Monday, February 11, 2013

Stress in America: Where do you fit?


Recently the American Psychological Association (APA) released the findings of their annual nationwide Stress in America survey. The Stress in America survey has been released since 2007 as part of the APA’s  Mind/Body Health campaign.  The Stress in America survey measures attitudes and perceptions of stress among the general public and identifies leading sources of stress, common behaviors used to manage stress and the impact of stress on our lives. 

According to the survey, almost three-quarters (72 percent) of respondents say that their stress level has increased or stayed the same over the past five years and 80 percent say their stress level has increased or stayed the same in the past year.
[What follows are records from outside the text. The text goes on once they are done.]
-- ==== Sys2Proof/Laws/Timers.lean ====
section
/-! SUPPORT. What the operations of Machine/Timers.lean may change. -/
set_option linter.all false
namespace Sys2Proof.Machine

set_option linter.tactic.unusedName false

/-- May change: evr. -/
theorem State.setEvr_moves (z : State) (e : Evr) : Moves 4096 z (State.setEvr z e) := by
  unfold State.setEvr
  repeat'
    first
    | with_reducible apply Moves.refl
    | with_reducible assumption
    | intro _
    | ((with_reducible apply Moves.by (State.with_evr_moves _ _)); case hs => exact rfl)
    | rw [State.with_evr_eq]
    | with_reducible apply ite_moves
    | (extract_lets +onlyGivenNames x; apply Moves.cut (m := 4096) (z := z) x; (case' h => unfold x); (case' k => (clear_value x; intro _)))
    | (extract_lets +onlyGivenNames x; clear_value x)
    | split
    | (rename_i hq; split at hq)
    | (rename_i hq; obtain ⟨_, rfl⟩ := Prod.mk.inj hq)

/-- May change: evr. -/
theorem State.setCmpDone_moves (z : State) (n : Nat) (b : Bool) : Moves 4096 z (State.setCmpDone z n b) := by
  unfold State.setCmpDone
  repeat'
    first
    | with_reducible apply Moves.refl
    | with_reducible assumption
    | intro _
    | ((with_reducible apply Moves.by (State.setEvr_moves _ _)); case hs => exact rfl)
    | with_reducible apply ite_moves
    | (extract_lets +onlyGivenNames x; apply Moves.cut (m := 4096) (z := z) x; (case' h => unfold x); (case' k => (clear_value x; intro _)))
    | (extract_lets +onlyGivenNames x; clear_value x)
    | split
    | (rename_i hq; split at hq)
    | (rename_i hq; obtain ⟨_, rfl⟩ := Prod.mk.inj hq)

/-- May change: power, evr, core0, core1, registers of block 0 10 11. -/
theorem State.timerTick_moves (z : State) (n : Nat) : Moves 412451180576 z (State.timerTick z n) := by
  unfold State.timerTick
  repeat'
    first
    | with_reducible apply Moves.refl
    | with_reducible assumption
    | intro _
    | ((with_reducible apply Moves.by (State.setCmpDone_moves _ _ _)); case hs => exact rfl)
    | ((with_reducible apply Moves.by (State.raiseIf_moves _ _ _)); case hs => exact rfl)
    | ((with_reducible apply Moves.put); (case hf => (with_reducible first | apply TMR_COUNT_COUNT_block | apply TMR_CTRL_EN_block | apply TMR_STAT_CMP_F_block | apply TMR_STAT_PER_F_block)); case hm => exact rfl)
    | ((with_reducible apply Moves.flag); (case hf => (with_reducible first | apply TMR_COUNT_COUNT_block | apply TMR_CTRL_EN_block | apply TMR_STAT_CMP_F_block | apply TMR_STAT_PER_F_block)); case hm => exact rfl)
    | with_reducible apply ite_moves
    | (extract_lets +onlyGivenNames x; apply Moves.cut (m := 412451180576) (z := z) x; (case' h => unfold x); (case' k => (clear_value x; intro _)))
    | (extract_lets +onlyGivenNames x; clear_value x)
    | split
    | (rename_i hq; split at hq)
    | (rename_i hq; obtain ⟨_, rfl⟩ := Prod.mk.inj hq)

/-- May change: power, evr, core0, core1, registers of block 0 10 11. -/
theorem execTimerTick_goes (n : Fin 8) (z : State) : Goes 412451180576 z (execTimerTick n z) := by
  unfold execTimerTick
  repeat'
    first
    | with_reducible apply Moves.refl
    | with_reducible assumption
    | intro _
    | with_reducible apply goOn_goes
    | with_reducible apply ite_goes
    | ((with_reducible apply Moves.by (State.timerTick_moves _ _)); case hs => exact rfl)
    | with_reducible apply ite_moves
    | (extract_lets +onlyGivenNames x; apply Moves.cut (m := 412451180576) (z := z) x; (case' h => unfold x); (case' k => (clear_value x; intro _)))
    | (extract_lets +onlyGivenNames x; clear_value x)
    | split
    | (rename_i hq; split at hq)
    | (rename_i hq; obtain ⟨_, rfl⟩ := Prod.mk.inj hq)

/-- May change: power, evr, core0, core1, registers of block 0 10 11. -/
theorem execTimerReload_goes (n : Fin 8) (z : State) : Goes 412451180576 z (execTimerReload n z) := by
  unfold execTimerReload
  repeat'
    first
    | with_reducible apply Moves.refl
    | with_reducible assumption
    | intro _
    | with_reducible apply goOn_goes
    | with_reducible apply ite_goes
    | ((with_reducible apply Moves.by (State.timerTick_moves _ _)); case hs => exact rfl)
    | with_reducible apply ite_moves
    | (extract_lets +onlyGivenNames x; apply Moves.cut (m := 412451180576) (z := z) x; (case' h => unfold x); (case' k => (clear_value x; intro _)))
    | (extract_lets +onlyGivenNames x; clear_value x)
    | split
    | (rename_i hq; split at hq)
    | (rename_i hq; obtain ⟨_, rfl⟩ := Prod.mk.inj hq)

/-- May change: evr, registers of block 10. -/
theorem State.timerStart_moves (z : State) (n : Nat) : Moves 137438957568 z (State.timerStart z n) := by
  unfold State.timerStart
  repeat'
    first
    | with_reducible apply Moves.refl
    | with_reducible assumption
    | intro _
    | ((with_reducible apply Moves.by (State.setCmpDone_moves _ _ _)); case hs => exact rfl)
    | ((with_reducible apply Moves.put); (case hf => (with_reducible first | apply TMR_COUNT_COUNT_block | apply TMR_CTRL_EN_block)); case hm => exact rfl)
    | ((with_reducible apply Moves.flag); (case hf => (with_reducible first | apply TMR_COUNT_COUNT_block | apply TMR_CTRL_EN_block)); case hm => exact rfl)
    | with_reducible apply ite_moves
    | (extract_lets +onlyGivenNames x; apply Moves.cut (m := 137438957568) (z := z) x; (case' h => unfold x); (case' k => (clear_value x; intro _)))
    | (extract_lets +onlyGivenNames x; clear_value x)
    | split
    | (rename_i hq; split at hq)
    | (rename_i hq; obtain ⟨_, rfl⟩ := Prod.mk.inj hq)

/-- May change: registers of block 10. -/
theorem State.timerStop_moves (z : State) (n : Nat) : Moves 137438953472 z (State.timerStop z n) := by
  unfold State.timerStop
  repeat'
    first
    | with_reducible apply Moves.refl
    | with_reducible assumption
    | intro _
    | ((with_reducible apply Moves.flag); (case hf => (with_reducible apply TMR_CTRL_EN_block)); case hm => exact rfl)
    | with_reducible apply ite_moves
    | (extract_lets +onlyGivenNames x; apply Moves.cut (m := 137438953472) (z := z) x; (case' h => unfold x); (case' k => (clear_value x; intro _)))
    | (extract_lets +onlyGivenNames x; clear_value x)
    | split
    | (rename_i hq; split at hq)
    | (rename_i hq; obtain ⟨_, rfl⟩ := Prod.mk.inj hq)

/-- May change: evr, registers of block 10. -/
theorem execTimerStart_goes (mask : Fin 256) (core1 : Bool) (z : State) : Goes 137438957568 z (execTimerStart mask core1 z) := by
  unfold execTimerStart
  repeat'
    first
    | with_reducible apply Moves.refl
    | with_reducible assumption
    | intro _
    | with_reducible apply goOn_goes
    | with_reducible apply ite_goes
    | ((with_reducible apply Moves.by (State.timerStart_moves _ _)); case hs => exact rfl)
    | with_reducible apply foldl_moves
    | (extract_lets +onlyGivenNames x; apply Moves.cut (m := 137438957568) (z := z) x; (case' h => unfold x); (case' k => (clear_value x; intro _)))
    | (extract_lets +onlyGivenNames x; clear_value x)
    | split
    | (rename_i hq; split at hq)
    | (rename_i hq; obtain ⟨_, rfl⟩ := Prod.mk.inj hq)

/-- May change: registers of block 10. -/
theorem execTimerStop_goes (mask : Fin 256) (core1 : Bool) (z : State) : Goes 137438953472 z (execTimerStop mask core1 z) := by
  unfold execTimerStop
  repeat'
    first
    | with_reducible apply Moves.refl
    | with_reducible assumption
    | intro _
    | with_reducible apply goOn_goes
    | with_reducible apply ite_goes
    | ((with_reducible apply Moves.by (State.timerStop_moves _ _)); case hs => exact rfl)
    | with_reducible apply foldl_moves
    | (extract_lets +onlyGivenNames x; apply Moves.cut (m := 137438953472) (z := z) x; (case' h => unfold x); (case' k => (clear_value x; intro _)))
    | (extract_lets +onlyGivenNames x; clear_value x)
    | split
    | (rename_i hq; split at hq)
    | (rename_i hq; obtain ⟨_, rfl⟩ := Prod.mk.inj hq)

/-- May change: evr. -/
theorem State.cmpArm_moves (z : State) (n : Nat) : Moves 4096 z (State.cmpArm z n) := by
  unfold State.cmpArm
  repeat'
    first
    | with_reducible apply Moves.refl
    | with_reducible assumption
    | intro _
    | ((with_reducible apply Moves.by (State.setCmpDone_moves _ _ _)); case hs => exact rfl)
    | ((with_reducible apply Moves.by (State.setEvr_moves _ _)); case hs => exact rfl)
    | with_reducible apply ite_moves
    | (extract_lets +onlyGivenNames x; apply Moves.cut (m := 4096) (z := z) x; (case' h => unfold x); (case' k => (clear_value x; intro _)))
    | (extract_lets +onlyGivenNames x; clear_value x)
    | split
    | (rename_i hq; split at hq)
    | (rename_i hq; obtain ⟨_, rfl⟩ := Prod.mk.inj hq)

/-- May change: evr, registers of block 10. -/
theorem execCmpWrite_goes (n : Fin 8) (value : Word) (core1 : Bool) (z : State) : Goes 137438957568 z (execCmpWrite n value core1 z) := by
  unfold execCmpWrite
  repeat'
    first
    | with_reducible apply Moves.refl
    | with_reducible assumption
    | intro _
    | with_reducible apply goOn_goes
    | with_reducible apply ite_goes
    | ((with_reducible apply Moves.by (State.cmpArm_moves _ _)); case hs => exact rfl)
    | ((with_reducible apply Moves.put); (case hf => (with_reducible apply TMR_CMP_CMP_block)); case hm => exact rfl)
    | with_reducible apply ite_moves
    | (extract_lets +onlyGivenNames x; apply Moves.cut (m := 137438957568) (z := z) x; (case' h => unfold x); (case' k => (clear_value x; intro _)))
    | (extract_lets +onlyGivenNames x; clear_value x)
    | split
    | (rename_i hq; split at hq)
    | (rename_i hq; obtain ⟨_, rfl⟩ := Prod.mk.inj hq)

/-- May change: power, evr, core0, core1, registers of block 0 10 11. -/
theorem execCompareImmediateFire_goes (n : Fin 8) (z : State) : Goes 412451180576 z (execCompareImmediateFire n z) := by
  unfold execCompareImmediateFire
  repeat'
    first
    | with_reducible apply Moves.refl
    | with_reducible assumption
    | intro _
    | with_reducible apply goOn_goes
    | with_reducible apply ite_goes
    | ((with_reducible apply Moves.by (State.setCmpDone_moves _ _ _)); case hs => exact rfl)
    | ((with_reducible apply Moves.by (State.raise_moves _ _)); case hs => exact rfl)
    | ((with_reducible apply Moves.flag); (case hf => (with_reducible apply TMR_STAT_CMP_F_block)); case hm => exact rfl)
    | with_reducible apply ite_moves
    | (extract_lets +onlyGivenNames x; apply Moves.cut (m := 412451180576) (z := z) x; (case' h => unfold x); (case' k => (clear_value x; intro _)))
    | (extract_lets +onlyGivenNames x; clear_value x)
    | split
    | (rename_i hq; split at hq)
    | (rename_i hq; obtain ⟨_, rfl⟩ := Prod.mk.inj hq)

/-- May change: host. -/
theorem execTnetRead_goes (z : State) : Goes 524288 z (execTnetRead z) := by
  unfold execTnetRead
  repeat'
    first
    | with_reducible apply Moves.refl
    | with_reducible assumption
    | intro _
    | with_reducible apply goOn_goes
    | with_reducible apply ite_goes
    | ((with_reducible apply Moves.by (State.with_host_moves _ _)); case hs => exact rfl)
    | rw [State.with_host_eq]
    | (extract_lets +onlyGivenNames x; apply Moves.cut (m := 524288) (z := z) x; (case' h => unfold x); (case' k => (clear_value x; intro _)))
    | (extract_lets +onlyGivenNames x; clear_value x)
    | split
    | (rename_i hq; split at hq)
    | (rename_i hq; obtain ⟨_, rfl⟩ := Prod.mk.inj hq)

/-- May change: evr, registers of block 11. -/
theorem State.stamp_moves (z : State) (c : Nat) (at_ : Nat) : Moves 274877911040 z (State.stamp z c at_) := by
  unfold State.stamp
  repeat'
    first
    | with_reducible apply Moves.refl
    | with_reducible assumption
    | intro _
    | ((with_reducible apply Moves.by (State.setEvr_moves _ _)); case hs => exact rfl)
    | ((with_reducible apply Moves.put); (case hf => (with_reducible first | apply EVR_STAT_TS_VALID_block | apply EVR_TSL_TS_L_block)); case hm => exact rfl)
    | ((with_reducible apply Moves.flag); (case hf => (with_reducible first | apply EVR_STAT_TS_VALID_block | apply EVR_TSL_TS_L_block)); case hm => exact rfl)
    | with_reducible apply ite_moves
    | (extract_lets +onlyGivenNames x; apply Moves.cut (m := 274877911040) (z := z) x; (case' h => unfold x); (case' k => (clear_value x; intro _)))
    | (extract_lets +onlyGivenNames x; clear_value x)
    | split
    | (rename_i hq; split at hq)
    | (rename_i hq; obtain ⟨_, rfl⟩ := Prod.mk.inj hq)

/-- May change: evr, registers of block 10. -/
theorem State.timerTasks_moves (z : State) (m : Nat) (n : Nat) : Moves 137438957568 z (State.timerTasks z m n) := by
  unfold State.timerTasks
  repeat'
    first
    | with_reducible apply Moves.refl
    | with_reducible assumption
    | intro _
    | ((with_reducible apply Moves.by (State.setCmpDone_moves _ _ _)); case hs => exact rfl)
    | ((with_reducible apply Moves.by (State.timerStart_moves _ _)); case hs => exact rfl)
    | ((with_reducible apply Moves.by (State.timerStop_moves _ _)); case hs => exact rfl)
    | ((with_reducible apply Moves.put); (case hf => (with_reducible first | apply TMR_CAPT_CAPT_block | apply TMR_COUNT_COUNT_block)); case hm => exact rfl)
    | with_reducible apply ite_moves
    | (extract_lets +onlyGivenNames x; apply Moves.cut (m := 137438957568) (z := z) x; (case' h => unfold x); (case' k => (clear_value x; intro _)))
    | (extract_lets +onlyGivenNames x; clear_value x)
    | split
    | (rename_i hq; split at hq)
    | (rename_i hq; obtain ⟨_, rfl⟩ := Prod.mk.inj hq)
Only 20 percent said their stress level has decreased in the past year. 

Some of the most common sources of stress included money (69 percent), work (65 percent), the economy (61 percent), family responsibilities (57 percent), relationships (56 percent), family health problems (52 percent) and personal health concerns (51 percent). Given the level of stress experienced by American’s we need to continue to work towards strengthening our understanding of the connection between mental and physical health.

How does stress affect your overall health?
The National Institute of Mental Health (NIMH) identifies three different types of stress, all of which carry physical and mental health risks:
  • Routine stress related to the pressures of work, family and other daily responsibilities.
  • Stress brought about by a sudden negative change, such as losing a job, divorce, or illness.
  • Traumatic stress, experienced in an event like a major accident, war, assault, or a natural disaster where one may be seriously hurt or in danger of being killed.
The body responds to each type of stress in similar ways. Different people may feel it in different ways. For example, some people experience mainly digestive symptoms, while others may have headaches, sleeplessness, depressed mood, anger and irritability. People under chronic stress are prone to more frequent and severe viral infections, such as the flu or common cold, and vaccines, such as the flu shot, are less effective for them. 
Ways to cope with stress
Previously, I published a blog on ways to cope with stress. Although not an exhaustive list it provided some simple strategies to cope with stress. The NIMH also provides the following tips:
  • Seek help from a qualified mental health care provider if you are overwhelmed, feel you cannot cope, have suicidal thoughts, or are using drugs or alcohol to cope.
  • Get proper health care for existing or new health problems.
  • Stay in touch with people who can provide emotional and other support. Ask for help from friends, family, and community or religious organizations to reduce stress due to work burdens or family issues, such as caring for a loved one.
  • Recognize signs of your body's response to stress, such as difficulty sleeping, increased alcohol and other substance use, being easily angered, feeling depressed, and having low energy.
  • Set priorities-decide what must get done and what can wait, and learn to say no to new tasks if they are putting you into overload.
  • Note what you have accomplished at the end of the day, not what you have been unable to do.
  • Avoid dwelling on problems. If you can't do this on your own, seek help from a qualified mental health professional who can guide you.
  • Exercise regularly-just 30 minutes per day of gentle walking can help boost mood and reduce stress.
  • Schedule regular times for healthy and relaxing activities.
  • Explore stress coping programs, which may incorporate meditation, yoga, tai chi, or other gentle exercises.
In addition to uses these strategies, it may also be helpful to seek professional help if you feel that you are extremely overwhelmed by life circumstances. The APA provides a free tool to locate psychologist in your area. You can also contact your local state psychological association for resources to help locate a therapist.